Maka dari itu tak jarang melihat anak kucing yang warnanya mirip dari salah satu indukannya, atau bisa juga gabungan dari keduanya.

2. Warna mata

Selain bulu, warna mata juga menjadi daya tarik tersendiri seekor kucing karena memiliki aneka warna yang unik.

Namun warna yang terpancar dari mata kucing bukan hanya dipengaruhi oleh substansinya namun dipengaruhi juga oleh refleksi cahaya yang terfokus pada mata kucing tersebut.

3. Kepala

Ciri-ciri kucing selanjutnya ada pada bagian kepala yang tersusun dari berbagai bagian mulai dari tengkorak, tumpuan mata hingga rahang.

Ketiga kerangka tersebut akan membentuk kepala kucing namun bentuknya juga dipengaruhi oleh ras kucing itu sendiri.

4. Hidung

Hidung kucing memiliki banyak bentuk mulai dari datar, pesek, pendek, hingga mancung.

Bentuk hidung kucing ini juga menjadi hal yang membuat kucing makin menggemaskan.

Banyak orang yang menginginkan kucing dengan hidung yang cenderung pesek atau flat karena dinilai lebih menggemaskan.

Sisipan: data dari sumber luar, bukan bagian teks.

-- ==== Sys2Proof/Tests/Slice0.lean ====
section
/-! SUPPORT. Tests: the operand checks, values that the spec states (its worked sequences and its tables), and, for each
statement of the certificates that has hypotheses, a theorem test_met_<statement> that shows states and operands that meet
them, each clause at the boundaries of its range. -/

namespace Sys2Proof.Machine.Tests

open Sys2Proof Sys2Proof.Machine

set_option Elab.async false

/-! ### Helpers -/

/-- The state a command leaves. -/
def after (i : Instr) (s : State) : Option State :=
  match exec i s with
  | .next t => some t
  | .fault _ | .refused _ => none

/-- The state with one request waiting to be taken. -/
def asked (code : Byte) (body : List Byte) (s : State) : State :=
  { s with link := { s.link with buffer := [{ tag := 7, code := code, body := body, reply := none }] } }

/-- The reply that a request command gives to the request that waits. -/
def replyOf (i : Instr) (s : State) : Option Reply :=
  (after i s).bind (fun t => t.link.buffer.head?.bind (·.reply))

/-- The status and the body of the reply to one request asked of a state. -/
def reply (i : Instr) (body : List Byte) (s : State) : Option (Status × List Byte) :=
  (replyOf i (asked ((requestCode i).getD 0x7F) body s)).map (fun r => (r.status, r.body))

/-- This reply is given to this request in this state. -/
def gives (i : Instr) (body : List Byte) (s : State) (status : Status) (out : List Byte) : Bool :=
  reply i body s == some (status, out)

/-- Epoch 7: a CYCLIC slot of node 1 with label 9, an OPEN slot with floor 1. -/
def bank7 : ActiveBank :=
  { epoch := 7, cycleLength := some 2500,
    entries := [{ start := 24, slot := .cyclic 20 1 9 8 }, { start := 100, slot := .openSlot 1 }] }

/-- Node 1 leads under epoch 7 in cycle 50,000. -/
def leads : State :=
  { State.reset with
    cycle := { CycleUnit.reset with address := 1, role := .master, timing := .leading, lastMaster := 1,
                                    now := some { number := 50000, origin := 1000, length := 2500 } },
    sched := { ScheduleUnit.reset with active := bank7, lastSwitch := some { epoch := 7, cycle := 40000 } } }

/-- Node 2 follows node 1 under epoch 7, its window result of cycle 50,000 still to come. -/
def follows : State :=
  { leads with
    cycle := { leads.cycle with address := 2, role := .member, timing := .locked },
    trunk := { leads.trunk with window := .awaiting } }

/-- A message of 300 bytes, 200 of them supplied (11.3). -/
def letter : Message :=
  { id := 17, dest := 20, cls := 1, total := 300, data := List.replicate 200 0xAB, sent := 0, state := .waiting }

/-- The message with its first segment WON. -/
def flying (r : InFlight) : Message := { letter with sent := 40 * r.next, state := .inFlight r }

/-- An in-flight record with this next segment index. -/
def record (next : Nat) : InFlight :=
  { next := next, sinceWon := 0, starve := 0, disturbed := 0, abortPending := false }

/-- The state with one outbound message. -/
def sends (m : Message) (s : State) : State := { s with tx := { s.tx with queue := [m], free := 24 - m.blocks } }

/-- The state with the first message's segment on the line. -/
def onAir (abort : Bool) (m : Message) (s : State) : State :=
  { sends m s with
    trunk := { s.trunk with segment := some { bytes := [0x55], start := 100, way := .sends 1100 }, txen := true,
                            ownSlots := [{ start := 100, since := 1100 }] },
    tx := { (sends m s).tx with onLine := some { index := 1, abort := abort } } }

/-- A message of 60 bytes from node 9 with its first segment received. -/
def context : Context :=
  { source := 9, id := 17, dest := 2, cls := 1, total := 60, next := 1, data := List.replicate 40 0xAB, idle := 63 }

/-- A message that waits for the host. -/
def arrival : Arrival :=
  { handle := 5, source := 14, id := 3, kind := .group, dest := 70, cls := 0, data := List.replicate 60 0xCD,
    cycle := 49000 }

/-- The receive message unit with one context, one message and one completion record. -/
def receives : ReceiveUnit :=
  { ReceiveUnit.reset with
    places := [some context, none, none, none], free := 62, queue := [arrival], handleCounter := 6,
    records := [{ source := 14, id := 3, lastIndex := 1, count := 63 }] }

/-- A channel that produces label 9, and one that consumes it. -/
def produces (value : Option (List Byte)) : Channel :=
  { label := 9, length := 8, report := true, value := value, resolution := .resolved,
    direction := .produce (value.map (fun _ => 4)) }

/-- A channel that consumes label 9. -/
def consumes (state : ConsumeState) (count : Nat) : Channel :=
  { label := 9, length := 8, report := true, value := none, resolution := .resolved,
    direction := .consume { state := state, missCount := count, missLimit := 3, staleLimit := 10, received := none } }

/-- The state with this channel at number 31. -/
def withChannel (c : Channel) (s : State) : State :=
  { s with channels := s.channels.set 31 (some c) }

/-- A state in which every unit holds something. -/
def busy : State :=
  { withChannel (produces (some (List.replicate 8 1))) (sends (flying (record 1)) leads) with
    rx := receives,
    sched := { leads.sched with staged := .armed 8 2500 [{ start := 24, slot := .openSlot 0 }] 50001 } }

/-- Staged entries for the schedule requests: an OPEN slot at a start. -/
def openAt (start : Nat) : Entry := { start := start, slot := .openSlot 0 }

/-- The nine bytes of an OPEN entry at a start, floor 0. -/
def openBytes (start : Nat) : List Byte := halfBytesOf start ++ [2] ++ halfBytesOf 64 ++ [0, 0, 0, 0]

/-- The state with an EDITING bank of length 500. -/
def edits (entries : List Entry) : State :=
  { State.reset with sched := { ScheduleUnit.reset with staged := .editing 500 entries } }


/-- Each request asked of `asked` is the one being taken. -/
theorem test_asked_takes (code : Byte) (body : List Byte) (s : State) : (asked code body s).takes code body := rfl

/-! ### The operand checks -/

theorem test_wf_refuses :
    Instr.wf (.hostFrameReceived []) = false ∧ Instr.wf (.trunkFrameReceived 0 []) = false ∧
    Instr.wf (.syncLocked 0 []) = false ∧ Instr.wf (.cyclicSlotStart 23) = false ∧
    Instr.wf (.cyclicSlotEnd 24980) = false ∧ Instr.wf (.channelLost 23) = false ∧
    Instr.wf (.openSlotWindowOpens { start := 23, line := .quiet }) = false ∧
    Instr.wf (.openSlotWindowOpens { start := 24929, line := .busy }) = false ∧
    Instr.wf (.openSlotWindowOpens { start := 24, line := .leadSeen 4 }) = false := by decide

theorem test_wf_accepts :
    Instr.wf (.hostFrameReceived [0xA5]) = true ∧ Instr.wf (.trunkFrameReceived 0 [0x55]) = true ∧
    Instr.wf (.cyclicSlotStart 24) = true ∧ Instr.wf (.cyclicSlotEnd 24979) = true ∧
    Instr.wf (.openSlotWindowOpens { start := 24928, line := .leadSeen 3 }) = true ∧
    Instr.wf .identify = true := by decide

/-- The table gives no row any bits, so no word spells a command. -/
theorem test_table_has_no_words : decodeTableWord 0 0 = none ∧ decodeTableWord 8 0x55 = none := by decide

/-! ### The machine -/

/-- A segment that waits for its first bit at 1100. -/
def held : OwnSegment := { bytes := [0x55], start := 100, way := .waits 1100 }

theorem test_met_StepRunsFrontCommand :
    (State.reset.pending = []) ∧ ({ leads with pending := [.gap, .identify] } : State).pending = .gap :: [.identify] ∧
    (let i : TrunkInterface := { leads.trunk with segment := some held }
     held.way = .waits 1100 ∧ (1099 - 1100 : Word).toInt < 0 ∧ 0 ≤ (1100 - 1100 : Word).toInt ∧
      (i.reach 1099).txen = false ∧ (i.reach 1099).segment = some held ∧
      (i.reach 1100).txen = true ∧ (i.reach 1100).segment = some { held with way := .sends 1100 }) := by decide

theorem test_reset_sound : State.reset.sound := by
  simp [State.sound, State.reset, State.powerOn, CycleUnit.sound, CycleUnit.reset, ScheduleUnit.sound, ScheduleUnit.reset,
    ActiveBank.sound, Staged.sound, channelsSound, Config.channelCount, TransmitUnit.sound, TransmitUnit.reset,
    queueOrdered, ReceiveUnit.sound, ReceiveUnit.reset, groupsSound, recordsSound, ReceiveUnit.held, NoticeUnit.sound,
    NoticeUnit.reset, HostLink.sound, HostLink.powerOn, inboundSound, bufferSound, frameAnswers, State.trunkSound,
    TrunkInterface.sound, TrunkInterface.walksNothing, TrunkInterface.reset, TrunkInterface.busy, countersSound, lengthsUsable, attnRight]
  decide

/-- The statements named …StaysSound, …StaySound, …StayInRange, TxenFollowsOwnFrames and AttnStaysRight: a state in which
every unit holds something meets every invariant, and a step of it answers a next state. -/
theorem test_met_invariants : busy.sound ∧ ∃ t, step { busy with pending := [.cycleStart] } = .next t := by
  refine ⟨⟨?_, ?_, ?_, ?_, ?_, ?_, ?_, ?_, ?_, ?_, ?_⟩, _, rfl⟩
  · unfold CycleUnit.sound; decide +kernel
  · simp [ScheduleUnit.sound, busy, leads, bank7, ActiveBank.sound, Staged.sound, entriesSound, entriesClosed, Entry.ranged, withChannel, sends]
    decide +kernel
  · refine ⟨by decide +kernel, by decide +kernel, ?_⟩
    simp [busy, leads, withChannel, sends, State.reset, State.powerOn, Channel.sound, Config.channelCount, List.replicate, produces, Config.ageMax]
  · refine ⟨by decide +kernel, by decide +kernel, ?_, ?_, ?_, by decide +kernel⟩
    · simp [busy, leads, withChannel, sends, queueOrdered]
    · refine List.forall_mem_singleton.2 ⟨by decide +kernel, by decide +kernel, by decide +kernel, by decide +kernel,
        by decide +kernel, ?_⟩
      change InFlight.sound (record 1) (flying (record 1)) ∧ _
      unfold InFlight.sound
      decide +kernel
    · simp [busy, leads, withChannel, sends, State.reset, State.powerOn, TransmitUnit.reset]
  · refine ⟨?_, by decide +kernel, by decide +kernel, ?_, by decide +kernel, by decide +kernel, ?_, by decide +kernel, ?_, by decide +kernel⟩
    · unfold groupsSound; decide +kernel
    · simp [busy, receives, Context.sound, context]; decide
    · simp [busy, receives, Arrival.sound, arrival]; decide
    · unfold recordsSound; decide +kernel
  · unfold NoticeUnit.sound; decide +kernel
  · simp [HostLink.sound, busy, leads, withChannel, sends, State.reset, State.powerOn, HostLink.powerOn, inboundSound, bufferSound, frameAnswers]
  · unfold State.trunkSound TrunkInterface.sound TrunkInterface.walksNothing; decide +kernel
  · unfold countersSound; decide +kernel
  · refine ⟨by decide +kernel, by decide +kernel, by decide +kernel, ?_⟩
    simp [busy, leads, withChannel, sends]; decide
  · unfold attnRight; decide +kernel

/-! ### Rules of the whole part -/

theorem test_met_NoticesNeverSteer : Instr.lineBreak ≠ .ackNotices ∧ Instr.lineBreak ≠ .outboundSelect := by decide

theorem test_met_RefusalsChangeNothing :
    (requestCode .setNode = some 0x02 ∧ oldestAccepted (asked 0x02 [63, 1] State.reset).link.buffer =
      some { tag := 7, code := 0x02, body := [63, 1], reply := none } ∧
      reply .setNode [63, 1] State.reset = some (.badValue, [])) ∧
    reply .sendMessage [20, 1, 0, 1, 0xAB] { leads with tx := { leads.tx with free := 0 } } = some (.noRoom, []) := by
  decide +kernel

theorem test_met_CycleNumberAdvancesByOne :
    (after .cycleStart leads).bind (fun t => t.current.map (·.number)) = some 50001 ∧
    (after .gap leads).bind (fun t => t.current.map (·.number)) = some 50000 ∧
    leads.current.map (·.number) = some 50000 ∧ Instr.gap ∉ cycleStartCommands := by decide +kernel

/-- The last number is followed by 0. -/
theorem test_cycle_number_wraps :
    (after .cycleStart { leads with cycle := { leads.cycle with
      now := some { number := 0xFFFFFFFF, origin := 0, length := 2500 } } }).bind
        (fun t => t.current.map (·.number)) = some 0 := by decide +kernel

theorem test_met_OwnFramesNeedPermission :
    (after (.cyclicSlotStart 24) busy).map (fun t => t.trunk.sending.isSome) = some true ∧ busy.trunk.sending = none ∧
    (after .cycleStart leads).map (fun t => t.trunk.sending.isSome) = some true ∧ leads.trunk.sending = none ∧
    (after (.openSlotWindowOpens { start := 100, line := .quiet }) (sends letter leads)).map
      (fun t => t.trunk.segment.isSome) = some true ∧
    (sends letter leads).trunk.segment = none := by decide +kernel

Beberapa kucing yang memiliki bentuk hidung flat seperti persia, sedangkan untuk jenis ras yang memiliki bentuk hidung mancung ada kucing balinese.

5. Ekor

Ciri-ciri kucing selanjutnya ada pada bagian ekor yang memiliki bentuk yang beragam mulai dari panjang, menengah, pendek hingga tak memiliki ekor.

Kucing persia biasanya memiliki bentuk ekor yang panjang dengan ciri khusus bulu yang tebal dan lurus. Sedangkan pada kucing Ragdoll memiliki bentuk lembut dan lurus.

Pada kucing yang memiliki ciri ekor sedang atau memiliki ciri ekor yang tebal pada bagian pangkal hingga ujung tumpul.

Sedangkan pada kucing yang memiliki ekor pendek memiliki ciri bagian ekor tebal, lurus hingga melingkar.

Itulah beberapa penjelasan mengenai apa itu kucing serta penjelasan mengenai asal-usul, ciri-ciri hingga karakteristiknya, semoga bermanfaat.